@[simp] theorem Hw.used_wtick (h : Hw) : (h.used).wtick = h.wtick := rfl
@[simp] theorem Hw.used_ftime (h : Hw) : (h.used).ftime = h.ftime := rfl
@[simp] theorem Hw.used_fsub (h : Hw) : (h.used).fsub = h.fsub := rfl
@[simp] theorem Hw.used_seq (h : Hw) : (h.used).seq = h.seq := rfl
@[simp] theorem Hw.used_cur (h : Hw) : (h.used).cur = h.cur := rfl
@[simp] theorem Hw.used_agenda (h : Hw) : (h.used).agenda = h.agenda := rfl
@[simp] theorem Hw.used_phase (h : Hw) : (h.used).phase = h.phase := rfl
@[simp] theorem Hw.used_todo (h : Hw) : (h.used).todo = h.todo := rfl
@[simp] theorem Hw.used_flight (h : Hw) : (h.used).flight = h.flight := rfl
@[simp] theorem Hw.used_pend (h : Hw) : (h.used).pend = h.pend := rfl
@[simp] theorem Hw.used_untimed (h : Hw) : (h.used).untimed = h.untimed := rfl
@[simp] theorem Hw.used_transit (h : Hw) : (h.used).transit = h.transit := rfl
@[simp] theorem Hw.used_strands (h : Hw) : (h.used).strands = h.strands := rfl
@[simp] theorem Hw.used_cores (h : Hw) : (h.used).cores = h.cores := rfl
@[simp] theorem Hw.used_dies (h : Hw) : (h.used).dies = h.dies := rfl
@[simp] theorem Hw.used_parts (h : Hw) : (h.used).parts = h.parts := rfl
@[simp] theorem Hw.used_pkg (h : Hw) : (h.used).pkg = h.pkg := rfl
@[simp] theorem Hw.used_soAhead (h : Hw) : (h.used).soAhead = h.soAhead := rfl

@[simp] theorem Hw.advance_wtick (h : Hw) : (h.advance).wtick = h.wtick := rfl
@[simp] theorem Hw.advance_ftime (h : Hw) : (h.advance).ftime = h.ftime := rfl
@[simp] theorem Hw.advance_fsub (h : Hw) : (h.advance).fsub = h.fsub := rfl
@[simp] theorem Hw.advance_fresh (h : Hw) : (h.advance).fresh = h.fresh := rfl
@[simp] theorem Hw.advance_seq (h : Hw) : (h.advance).seq = h.seq := rfl
@[simp] theorem Hw.advance_cur (h : Hw) : (h.advance).cur = h.cur := rfl
@[simp] theorem Hw.advance_agenda (h : Hw) : (h.advance).agenda = h.agenda := rfl
@[simp] theorem Hw.advance_phase (h : Hw) : (h.advance).phase = h.phase := rfl
@[simp] theorem Hw.advance_todo (h : Hw) : (h.advance).todo = h.todo := rfl
@[simp] theorem Hw.advance_flight (h : Hw) : (h.advance).flight = h.flight := rfl
@[simp] theorem Hw.advance_pend (h : Hw) : (h.advance).pend = h.pend := rfl
@[simp] theorem Hw.advance_untimed (h : Hw) : (h.advance).untimed = h.untimed := rfl
@[simp] theorem Hw.advance_transit (h : Hw) : (h.advance).transit = h.transit := rfl
@[simp] theorem Hw.advance_cores (h : Hw) : (h.advance).cores = h.cores := rfl
@[simp] theorem Hw.advance_dies (h : Hw) : (h.advance).dies = h.dies := rfl
@[simp] theorem Hw.advance_parts (h : Hw) : (h.advance).parts = h.parts := rfl
@[simp] theorem Hw.advance_pkg (h : Hw) : (h.advance).pkg = h.pkg := rfl
@[simp] theorem Hw.advance_soAhead (h : Hw) : (h.advance).soAhead = h.soAhead := rfl

@[simp] theorem Hw.record_wtick (h : Hw) (slot sev unit addr code : Nat) (detail : Option Nat) : (h.record slot sev unit addr code detail).wtick = h.wtick := by unfold Hw.record; split <;> rfl
@[simp] theorem Hw.record_ftime (h : Hw) (slot sev unit addr code : Nat) (detail : Option Nat) : (h.record slot sev unit addr code detail).ftime = h.ftime := by unfold Hw.record; split <;> rfl
@[simp] theorem Hw.record_fsub (h : Hw) (slot sev unit addr code : Nat) (detail : Option Nat) : (h.record slot sev unit addr code detail).fsub = h.fsub := by unfold Hw.record; split <;> rfl
@[simp] theorem Hw.record_fresh (h : Hw) (slot sev unit addr code : Nat) (detail : Option Nat) : (h.record slot sev unit addr code detail).fresh = h.fresh := by unfold Hw.record; split <;> rfl
@[simp] theorem Hw.record_seq (h : Hw) (slot sev unit addr code : Nat) (detail : Option Nat) : (h.record slot sev unit addr code detail).seq = h.seq := by unfold Hw.record; split <;> rfl
@[simp] theorem Hw.record_cur (h : Hw) (slot sev unit addr code : Nat) (detail : Option Nat) : (h.record slot sev unit addr code detail).cur = h.cur := by unfold Hw.record; split <;> rfl
@[simp] theorem Hw.record_agenda (h : Hw) (slot sev unit addr code : Nat) (detail : Option Nat) : (h.record slot sev unit addr code detail).agenda = h.agenda := by unfold Hw.record; split <;> rfl
@[simp] theorem Hw.record_phase (h : Hw) (slot sev unit addr code : Nat) (detail : Option Nat) : (h.record slot sev unit addr code detail).phase = h.phase := by unfold Hw.record; split <;> rfl
@[simp] theorem Hw.record_todo (h : Hw) (slot sev unit addr code : Nat) (detail : Option Nat) : (h.record slot sev unit addr code detail).todo = h.todo := by unfold Hw.record; split <;> rfl
@[simp] theorem Hw.record_flight (h : Hw) (slot sev unit addr code : Nat) (detail : Option Nat) : (h.record slot sev unit addr code detail).flight = h.flight := by unfold Hw.record; split <;> rfl
@[simp] theorem Hw.record_pend (h : Hw) (slot sev unit addr code : Nat) (detail : Option Nat) : (h.record slot sev unit addr code detail).pend = h.pend := by unfold Hw.record; split <;> rfl
@[simp] theorem Hw.record_untimed (h : Hw) (slot sev unit addr code : Nat) (detail : Option Nat) : (h.record slot sev unit addr code detail).untimed = h.untimed := by unfold Hw.record; split <;> rfl
@[simp] theorem Hw.record_transit (h : Hw) (slot sev unit addr code : Nat) (detail : Option Nat) : (h.record slot sev unit addr code detail).transit = h.transit := by unfold Hw.record; split <;> rfl
@[simp] theorem Hw.record_strands (h : Hw) (slot sev unit addr code : Nat) (detail : Option Nat) : (h.record slot sev unit addr code detail).strands = h.strands := by unfold Hw.record; split <;> rfl
@[simp] theorem Hw.record_cores (h : Hw) (slot sev unit addr code : Nat) (detail : Option Nat) : (h.record slot sev unit addr code detail).cores = h.cores := by unfold Hw.record; split <;> rfl
@[simp] theorem Hw.record_parts (h : Hw) (slot sev unit addr code : Nat) (detail : Option Nat) : (h.record slot sev unit addr code detail).parts = h.parts := by unfold Hw.record; split <;> rfl
@[simp] theorem Hw.record_pkg (h : Hw) (slot sev unit addr code : Nat) (detail : Option Nat) : (h.record slot sev unit addr code detail).pkg = h.pkg := by unfold Hw.record; split <;> rfl
@[simp] theorem Hw.record_soAhead (h : Hw) (slot sev unit addr code : Nat) (detail : Option Nat) : (h.record slot sev unit addr code detail).soAhead = h.soAhead := by unfold Hw.record; split <;> rfl

@[simp] theorem State.updHw_mem (s : State) (f : Hw → Hw) : (s.updHw f).mem = s.mem := rfl
@[simp] theorem State.updHw_hw (s : State) (f : Hw → Hw) : (s.updHw f).hw = f s.hw := rfl
@[simp] theorem State.poke_hw (s : State) (k : Nat) (bs : List Byte) : (s.poke k bs).hw = s.hw := rfl
@[simp] theorem State.poke_mem (s : State) (k : Nat) (bs : List Byte) : (s.poke k bs).mem = Memory.writeBytes s.mem k bs := rfl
·····
#### WHAT THIS TASK INVOLVES:
Which lines of the data contain "transit"? Copy them all.

#### OUTPUT OF THE TASK:
@[simp] theorem Hw.used_transit (h : Hw) : (h.used).transit = h.transit := rfl
@[simp] theorem Hw.advance_transit (h : Hw) : (h.advance).transit = h.transit := rfl
@[simp] theorem Hw.record_transit (h : Hw) (slot sev unit addr code : Nat) (detail : Option Nat) : (h.record slot sev unit addr code detail).transit = h.transit := by unfold Hw.record; split <;> rfl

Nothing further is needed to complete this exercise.